So now all laws are "legal fiction"?

 _> The only thing that stops someone from taking something tangible from you
is your ability to stop them. Nothing stops someone from making a copy of
information they already have._

And my point is, your ability to stop them, absent the so-called "legal
fictions", is about as weak as a creator having their work ripped off. If you
doubt this, ask yourself how many people in the world are more than capable of
taking stuff away from you.

 _> This discussion is about intentionally published knowledge._

Actually, it's about control of information. You don't want your private data
published because you fear it may harm you. Creators want to publish their
works because they hope to profit from it. If you expect your "rights" to be
respected even though little stops people (coughNSAcough) from taking it, why
should creators not expect respect for theirs?

Essentially, most works are intentionally published with the expectation that
something will be given back in exchange. Otherwise you might as well say
people are "intentionally publishing" loaves of bread in supermarkets and you
could just take them. (And since about 40% of supermarket perishables are
wasted on the shelves anyway, hey, they're only about 60% rivalrous anyway!)

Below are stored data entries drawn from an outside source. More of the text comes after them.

/-- The power sequencer writes VOUT_COMMAND to the regulator at 0x40 + PMB_ADDR (R405). `ack` tells whether one of its three attempts succeeds;
none does while PMB_FAIL stands, and a write that fails leaves the commanded value (R407). -/
def writeVout (mv : BitVec 10) (ack : Bool) (s : State) : State :=
  if s.pwr.pmbFail then s
  else if !ack then pmbusFail s
  else send (.voutCommand (0x40 + s.pwr.straps.pmbAddr.setWidth 7) (linear16 s.pwr.voutMode mv.toNat)) { s with pwr := { s.pwr with setMv := mv } }

/-- A change of VCORE in operation raises VSTEP (R406). -/
def commandVcore (mv : BitVec 10) (ack : Bool) (s : State) : State :=
  let s' := writeVout mv ack s
  if s.pwr.pmbFail || !ack then s' else raise .power 3 none .unstated s'

/-- Has `t` lain at least `ns` back, or never been? -/
def longAgo (now : Nat) (t : Option Nat) (ns : Nat) : Bool := t.elim true fun t => decide (t + ns ≤ now)

/-- The rules of R406 on a device reading, in operation (from the first round on, R413). -/
def adaptVcore (ack : Bool) (s : State) : State :=
  if !s.sched.running then s else
  let r := (deviceReading s).toNat
  let now := localNs s
  let p := s.pwr
  let high := if 1280 ≤ r then some (p.highSince.getD now) else none
  let s := { s with pwr := { s.pwr with highSince := high } }
  if r ≤ 1105 && decide (p.setMv.toNat < 850) && longAgo now p.lastRaise 1000000 then
    let s' := commandVcore (BitVec.ofNat 10 (min 850 (p.setMv.toNat + 10))) ack s
    if p.pmbFail || !ack then s' else { s' with pwr := { s'.pwr with lastRaise := some now } }
  else if (high.elim false fun t => decide (t + 10000000000 ≤ now)) && longAgo now p.lastRaise 60000000000 &&
      longAgo now p.lastLower 10000000000 && decide (p.vfloor < p.setMv) then
    let s' := commandVcore (BitVec.ofNat 10 (max p.vfloor.toNat (p.setMv.toNat - 5))) ack s
    if p.pmbFail || !ack then s' else { s' with pwr := { s'.pwr with lastLower := some now } }
  else s

/-- A tile's measurement at a sample instant ends (R83 to R85): GUARD and LOST follow their conditions, and the sixteenth
consecutive reading below 1,024 at 0.85 V is a failed self-test. -/
def tileMeasured (c : Fin 6) (r : Vec (BitVec 12) 8) (s : State) : State :=
  if !crestLive s c then s else
  let m := lowestReading r
  let slow := decide (m.1.toNat < 1024)
  let t := Vec.at s.crests c
  let lowMax := if slow && decide (850 ≤ s.pwr.setMv.toNat) then t.lowAtMax + 1 else 0
  let s1 := updCrest c (fun t => { t with
    readings := r, speedMin := m.1, speedMon := m.2, guard := decide (m.1.toNat ≤ 1105), slow := slow
    lowRounds := if slow then satInc t.lowRounds else 0, lowAtMax := lowMax }) s
  let s1 := if slow && !t.slow then urgent 506 s1 else s1
  let s1 := noteConds [.engine c] s s1
  if lowMax = 16 then failSelfTest s1 else s1

/-- Is a tile the last of those that are ON and present? -/
def lastLive (s : State) (c : Fin 6) : Bool := crestLive s c && (List.finRange 6).all fun d => decide (d ≤ c) || !crestLive s d
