-- ==== Sys2Proof/Machine/SchedCheck.lean ====
section
/-! DEFINITION. Validation of a schedule image: codes 0x09 to 0x15, and the whole in the order of its codes (R56). -/
namespace Sys2Proof.Machine

/-! ### 0x09 BAD_ROUTE, 0x0A POOL_RANGE -/

/-- The tiles of a configuration, by index. -/
def tilesOf (p : Part) : List Nat := (List.range 8).filter p.hasTile

/-- Is a route used between these ends good? An address that names no present tile is left to POOL_RANGE. -/
def routeServes (p : Part) (im : SchedImage) (r : Nat) (src dst : Option Nat) : Bool :=
  let w := routeAt im r
  (routeDirs p w).isSome && src.elim true (fun t => routeSrc w == t) && dst.elim true fun t => routeDst w == t

/-- Does a best-effort route entry stand as R37 wants it? -/
def bestEffortOk (p : Part) (im : SchedImage) (i : Nat) : Bool :=
  let s := i / 8
  let d := i % 8
  let w := routeAt im i
  if s != d && p.hasTile s && p.hasTile d then routeServes p im i (some s) (some d) else w == 0

/-- 0x09 BAD_ROUTE. -/
def checkRoutes (p : Part) (im : SchedImage) : Option Fail :=
  firstBad 9 3 (List.range (max 64 im.routes.length)) (fun i _ =>
    if i < 64 then bestEffortOk p im i else routeServes p im i none none) <|>
  firstBad 9 2 im.engineSteps (fun _ e =>
    match im.steps[e.desc.toNat]? with
    | none => true
    | some d =>
      let t := e.crest.toNat + 1
      routeServes p im e.routeCode.toNat (tileOf p d.codeAddr) (some t) &&
      (d.stateLen == 0 || (routeServes p im e.routeIn.toNat (tileOf p d.stateIn) (some t) &&
        routeServes p im e.routeOut.toNat (some t) (tileOf p d.stateOut)))) <|>
  firstBad 9 4 im.transfers fun _ e => routeServes p im e.route.toNat (tileOf p e.src) (tileOf p e.dst)

/-- Who holds an area: no one (none), the device (some none) or a tenant. -/
def holderOf (s : State) (im : SchedImage) : Holder → Option (Option (BitVec 3))
  | .loop c l => if h : c < 6 then (loopOwnerIn s im ⟨c, h⟩ l).map some else none
  | .io cls inst => (im.ioGroups.find? fun e => e.cls.toNat == cls && e.inst.toNat == inst).map fun e =>
      if e.device then none else some e.owner
  | .can c =>
    match s.run.active.bind fun a => a.cans.find? fun x => x.1.val == c with
    | some x => some x.2.owner
    | none => some none
  | .uart u => some (s.run.active.bind fun a => if h : u < 8 then a.uartOwners.lookup ⟨u, h⟩ else none)

/-- Does a tenant's transfer write an area that its own unit only reads out, a breach that is no conflict of owners (R317)? -/
def writesOwnLatch (s : State) (im : SchedImage) (e : Transfer) : Bool :=
  !isPool e.dst && (List.range e.len.toNat).any fun k =>
    match rightsAt s.part (e.dst + BitVec.ofNat 32 (64 * k)) with
    | some ⟨_, .latch h⟩ => holderOf s im h == some (some e.owner)
    | _ => false
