/-- The task of a name. -/
def taskAt (s : State) (n : BitVec 3 × BitVec 8) : Option Task := (tasksOf s).find? fun t => t.tenant == n.1 && t.task == n.2

/-- Bytes of a task's state block (R103). -/
def blockBytes (t : Task) : Nat := 64 * (t.inputFlits + t.variableFlits + t.outputFlits)

/-- The loop slot whose input block a scheduled transfer writes, if it writes one (R135). -/
def loopTarget (e : Transfer) : Option (Fin 6 × BitVec 10) :=
  if isPool e.dst || decide (0x40000 ≤ epOff e.dst) || epOff e.dst % 0x100 != 0 then none
  else (crest? (epTile e.dst - 1)).bind fun c => if epTile e.dst = 0 then none else some (c, BitVec.ofNat 10 (epOff e.dst / 0x100))

/-- The loop slots attributed to a task: those whose input block its output transfers write (R165). -/
def attributedLoops (s : State) (t : Task) : List (Fin 6 × BitVec 10) :=
  s.sched.active.elim [] fun im =>
    (im.transfers.filter fun e =>
      isPool e.src && decide (t.working ≤ e.src.toNat) && decide (e.src.toNat < t.working + blockBytes t)).filterMap loopTarget

/-- The tasks an output point belongs to: its own, or those its loop slot is attributed to (R165). -/
def pointTasks (s : State) (p : OutPoint) : List (BitVec 3 × BitVec 8) :=
  match p.loopSlot with
  | none => [(p.tenant, p.task)]
  | some l => ((tasksOf s).filter fun t => (attributedLoops s t).contains l).map fun t => (t.tenant, t.task)

/-- Did a member mark a task substituted in its output image of the round (R89)? -/
def marked (s : State) (m : Fin 3) (t : Task) : Bool :=
  if m = me s then (taskRt s t.tenant t.task).abandoned
  else ((columnWord s 1 m t.markAddr).elim false fun w => w.getLsbD t.markBit.val)

/-! ### Status and roster (R162, R174) -/

/-- The set of members as bits. -/
def memberSet (ms : List (Fin 3)) : BitVec 3 := ms.foldl (fun w m => setBit w m.val true) 0

/-- The roster whose voting set is `v`, after roster `r`: the active member stays while it votes, else the standby of `r` with the lowest
number becomes active, before a member that only now joins, and every change counts one epoch (R159). -/
def nextRosterOf (r : Roster) (v : BitVec 3) : Roster :=
  let first (ok : Fin 3 → Bool) : Option (Fin 3) := (List.finRange 3).find? fun m => v.getLsbD m.val && ok m
  if r.active.toNat < 3 && v.getLsbD r.active.toNat then ⟨v, r.active, r.epoch⟩
  else match (first (rosterVotes r)).orElse fun _ => first fun _ => true with
    | some m => ⟨v, memberBits m, r.epoch + 1⟩
    | none => ⟨0, 3, r.epoch⟩

/-- The comparison's finding of this round: a member that made none has found nothing (R162). -/
def cmpNow (s : State) : CmpResult := if s.trio.compared then s.trio.cmp else .ok

/-- The members the comparison of this round outvoted. -/
def outvoted (s : State) : List (Fin 3) :=
  if cmpNow s == .outvoted then
    (List.finRange 3).filter fun m => memberBits m == s.trio.odd || memberBits m == s.trio.odd2
  else []

/-- Do two statuses, or this device and a status, agree in their identities (R192)? -/
def sameIds (config : BitVec 8) (schedId appId : DWord) (st : MemberStatus) : Bool :=
  st.config == config && st.schedId == schedId && st.appId == appId

/-- COMPAT numbers within 1 of one another. -/
def compatNear (a b : BitVec 16) : Bool := decide (a.toNat ≤ b.toNat + 1) && decide (b.toNat ≤ a.toNat + 1)

/-- This device's identities. -/
def myConfig (s : State) : BitVec 8 := s.part.code
def mySchedId (s : State) : DWord := schedIdOf s.sched.active
def myAppId (s : State) : DWord := appId s.run.active
def myCompat (s : State) : BitVec 16 := (runningSlot s).compat

/-- Is a status compatible with this device's images and firmware (R192)? -/
def compatible (s : State) (st : MemberStatus) : Bool :=
  sameIds (myConfig s) (mySchedId s) (myAppId s) st && compatNear (myCompat s) st.compat

/-- The roster this member proposes for the next round: less the members it knows to be excluded, and with a listening member whose
column compared as LISTEN_OK. -/
def proposal (s : State) : Roster :=
  let gone := outvoted s ++ (if s.trio.gaveUp then [me s] else []) ++
    (if cmpNow s == .noMajority then List.finRange 3 else []) ++
    (partnersOf s).filter fun m => (partnerAt s m).last.elim false fun st => st.gaveUp
  let joins : List (Fin 3) := match s.trio.listen with
    | some (m, true) => if s.trio.joining == some (memberBits m) then [m] else []
    | _ => []
  nextRosterOf s.trio.roster ((s.trio.roster.voting &&& ~~~memberSet gone) ||| memberSet joins)

/-- Is a trio swap ARMED on a voting member (R189)? -/
def trioSwapArmed (s : State) : Bool :=
  (s.sched.bank == .armed && s.sched.armedTrio) || (s.run.bank == .armed && s.run.armedTrio) ||
  (votingPartners s).any fun m => (partnerAt s m).last.elim false fun st => st.swap.isSome || st.appSwap.isSome

/-- The member to be admitted: the one already joining while it still requests, else the lowest that requests, is compatible and may
be admitted (R189). -/
def admission (s : State) : Option (BitVec 2) :=
  let asks (m : Fin 3) : Bool := !rosterVotes s.trio.roster m && (partnerAt s m).last.elim false fun st => st.rejoinReq && compatible s st
  let keep := s.trio.joining.bind fun j => if (partnersOf s).any fun m => memberBits m == j && asks m then some j else none
  match keep with
  | some j => some j
  | none =>
    if trioSwapArmed s then none
    else (((List.finRange 3).filter fun m => m != me s).find? asks).map memberBits

/-- The donor named for a rejoin: the one there is while it votes, else the voting standby with the lowest number, else the active
member (R190, R191). -/
def donorOf (s : State) : BitVec 2 :=
  let vs := votersOf s
  if vs.any fun m => memberBits m == s.trio.donor then s.trio.donor
  else match vs.find? fun m => some m != activeMember s with
    | some m => memberBits m
    | none => s.trio.roster.active

/-- MISSING: a partner's alignment of this round, or its status of the last round, is missing (Table 6.3). -/
def missingBits (s : State) : BitVec 3 :=
  memberSet ((partnersOf s).filter fun m => (partnerAt s m).align.isNone || (partnerAt s m).last.isNone)

/-- A pair published while a bank is armed with TRIO (R61, R129). -/
def schedPair (s : State) : Option (DWord × DWord) :=
  if s.sched.bank == .armed && s.sched.armedTrio then some (s.sched.armedFrame, schedIdOf s.sched.shadow) else none
def appPair (s : State) : Option (DWord × DWord) :=
  if s.run.bank == .armed && s.run.armedTrio then some (s.run.armedFrame, appId s.run.shadow) else none

/-- The instant on the schedule clock at which the next major frame starts, or the first one is to start (R188, log entry 88). -/
def nextFrameStart (s : State) : Option Nat :=
  if s.sched.running then s.sched.active.map fun im => s.sched.frameNs + frameNsOf im else s.trio.startAt
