-- ==== Sys2Proof/Machine/EngineFlow.lean ====
section
/-! DEFINITION. Loads, stores, branches, jumps, loops, HALT, TRAP and the illegal encoding (R69 to R77). -/
namespace Sys2Proof.Machine

/-- A load (R69, R70, R77): the bytes at the effective address, extended by `ext`; with `post` the base then moves, and rt keeps
the loaded value where it is the base. -/
def loadOp (ext : Nat → Nat → Word) (rt base : Reg) (size : BitVec 2) (post : Bool) (off : BitVec 13) (g : Engine) : Eff :=
  let a := effAddr g base post off
  let n := sizeBytes size
  if loadOk g a.toNat n then
    .next (setReg rt (ext n (ofBytes (memRead (curHalf g).mem a.toNat n))) (postInc base post off (getReg g base) g))
  else .xcpt xAccess a 0

/-- Sign extension of an `n`-byte value. -/
def extSigned (n v : Nat) : Word := (BitVec.ofNat (8 * n) v).signExtend 32

/-- Zero extension of an `n`-byte value. -/
def extZero (_n v : Nat) : Word := BitVec.ofNat 32 v

/-- A store: the low bytes of rt, as it was before the instruction, at the effective address. -/
def storeOp (rt base : Reg) (size : BitVec 2) (post : Bool) (off : BitVec 13) (g : Engine) : Eff :=
  let a := effAddr g base post off
  let n := sizeBytes size
  if storeOk g a.toNat n then
    .next (postInc base post off (getReg g base)
      (updHalf (fun h => { h with mem := memWrite h.mem a.toNat (bytesOf n (getReg g rt).toNat) }) g))
  else .xcpt xAccess a 0

/-- A branch: taken when `c` holds of ra and rb. -/
def branchOp (c : Word → Word → Bool) (ra rb : Reg) (disp : BitVec 16) (g : Engine) : Eff :=
  .jump g (if c (getReg g ra) (getReg g rb) then some (destB g disp) else none)

/-- A loop instruction with its count, in the order of the checks of R75. An end instruction outside the code part has no kind to check;
FETCH follows when control reaches it (DEDUCED, log entry 99). -/
def loopOp (count : Word) (bound : Option Word) (endOff : BitVec 10) (g : Engine) : Eff :=
  let last := g.pc + 4 * (endOff.setWidth 32 + 1)
  if 2 ≤ g.loops.length then .xcpt xLoopNest 0 0
  else if (codeWord g last).elim false isControl then .xcpt xIllegal 0 0
  else if g.loops.any fun l => decide (l.last ≤ last) then .xcpt xLoopNest 0 0
  else if bound.elim false fun b => decide (b < count) then .xcpt xLoopBound count 0
  else if count = 0 then .skip g (last + 4)
  else .next { g with loops := g.loops ++ [⟨g.pc + 4, last, count⟩] }

/-- LD: sign-extended load. -/
def execLd (e : EngRef) (rt base : Reg) (size : BitVec 2) (post : Bool) (off : BitVec 13) (s : State) : Out :=
  .next (runWord e (encM 0x18 rt base size post off) (fun _ g => loadOp extSigned rt base size post off g) s)

/-- LDU: zero-extended load. -/
def execLdu (e : EngRef) (rt base : Reg) (size : BitVec 2) (post : Bool) (off : BitVec 13) (s : State) : Out :=
  .next (runWord e (encM 0x19 rt base size post off) (fun _ g => loadOp extZero rt base size post off g) s)

/-- ST. -/
def execSt (e : EngRef) (rt base : Reg) (size : BitVec 2) (post : Bool) (off : BitVec 13) (s : State) : Out :=
  .next (runWord e (encM 0x1A rt base size post off) (fun _ g => storeOp rt base size post off g) s)

/-- BEQ. -/
def execBeq (e : EngRef) (ra rb : Reg) (disp : BitVec 16) (s : State) : Out :=
  .next (runWord e (encB 0x20 ra rb disp) (fun _ g => branchOp (fun a b => a == b) ra rb disp g) s)

/-- BNE. -/
def execBne (e : EngRef) (ra rb : Reg) (disp : BitVec 16) (s : State) : Out :=
  .next (runWord e (encB 0x21 ra rb disp) (fun _ g => branchOp (fun a b => a != b) ra rb disp g) s)

/-- BLT, signed. -/
def execBlt (e : EngRef) (ra rb : Reg) (disp : BitVec 16) (s : State) : Out :=
  .next (runWord e (encB 0x22 ra rb disp) (fun _ g => branchOp (BitVec.slt) ra rb disp g) s)

/-- BGE, signed. -/
def execBge (e : EngRef) (ra rb : Reg) (disp : BitVec 16) (s : State) : Out :=
  .next (runWord e (encB 0x23 ra rb disp) (fun _ g => branchOp (fun a b => !a.slt b) ra rb disp g) s)

/-- BLTU. -/
def execBltu (e : EngRef) (ra rb : Reg) (disp : BitVec 16) (s : State) : Out :=
  .next (runWord e (encB 0x24 ra rb disp) (fun _ g => branchOp (BitVec.ult) ra rb disp g) s)

/-- BGEU. -/
def execBgeu (e : EngRef) (ra rb : Reg) (disp : BitVec 16) (s : State) : Out :=
  .next (runWord e (encB 0x25 ra rb disp) (fun _ g => branchOp (fun a b => !a.ult b) ra rb disp g) s)

/-- JR: jump to ra, with a delay slot. -/
def execJr (e : EngRef) (ra : Reg) (s : State) : Out :=
  .next (runWord e (encR 0x3F 0x007 0 ra 0) (fun _ g => .jump g (some (getReg g ra))) s)

/-- JMP. -/
def execJmp (e : EngRef) (disp : BitVec 26) (s : State) : Out :=
  .next (runWord e (encJ 0x28 disp) (fun _ g => .jump g (some (destJ g disp))) s)

/-- CALL: G31 = address + 8, then jump. -/
def execCall (e : EngRef) (disp : BitVec 26) (s : State) : Out :=
  .next (runWord e (encJ 0x29 disp) (fun _ g => .jump (setReg 31 (g.pc + 8) g) (some (destJ g disp))) s)

/-- LOOP: the count is rs, bounded by cnt. -/
def execLoop (e : EngRef) (rs : Reg) (endOff cnt : BitVec 10) (s : State) : Out :=
  .next (runWord e (encL 0x30 rs endOff cnt) (fun _ g => loopOp (getReg g rs) (some (cnt.setWidth 32)) endOff g) s)

/-- LOOPI: the count is cnt. -/
def execLoopi (e : EngRef) (endOff cnt : BitVec 10) (s : State) : Out :=
  .next (runWord e (encL 0x31 0 endOff cnt) (fun _ g => loopOp (cnt.setWidth 32) none endOff g) s)

/-- HALT: every store is complete, and the step ends. -/
def execHalt (e : EngRef) (s : State) : Out :=
  .next (runWord e (encR 0x3F 0x001 0 0 0) (fun _ _ => .halt) s)

/-- TRAP: raises TRAP with its code. -/
def execTrap (e : EngRef) (code : BitVec 5) (s : State) : Out :=
  .next (runWord e (encR 0x3F 0x008 0 0 code) (fun _ _ => .xcpt xTrap 0 code) s)

/-- An engine reaches a word that is no instruction of Table 3.6, has an unused field that is not 0, or breaches R73 (R77). -/
def illegalStep (e : EngRef) (s : State) : State :=
  let g := engineAt s e
  if g.run.isNone then s else
  match codeWord g g.pc with
  | none => instrX e xFetch g.pc 0 s
  | some w => if !legalWord w || (g.delay.isSome && isControl w) then instrX e xIllegal 0 0 s else s

/-- ILLEGAL_ENCODING. -/
def execIllegalEncoding (e : EngRef) (s : State) : Out := .next (illegalStep e s)

end Sys2Proof.Machine
end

 _> Even during war none of those is the common case. That's why we prosecute
people for those crimes in times of war too._

War is an atrocity precisely because this does become the common case. And
that we (make feeble attempts to) prosecute for war crimes means that even
then it's not OK.

 _> Yes sir, Mr Valenti!_

I guess that means you think non-consensual sex is perfectly fine!

 _> Again, secret versus public._

What does that have to do with the "human nature to share"?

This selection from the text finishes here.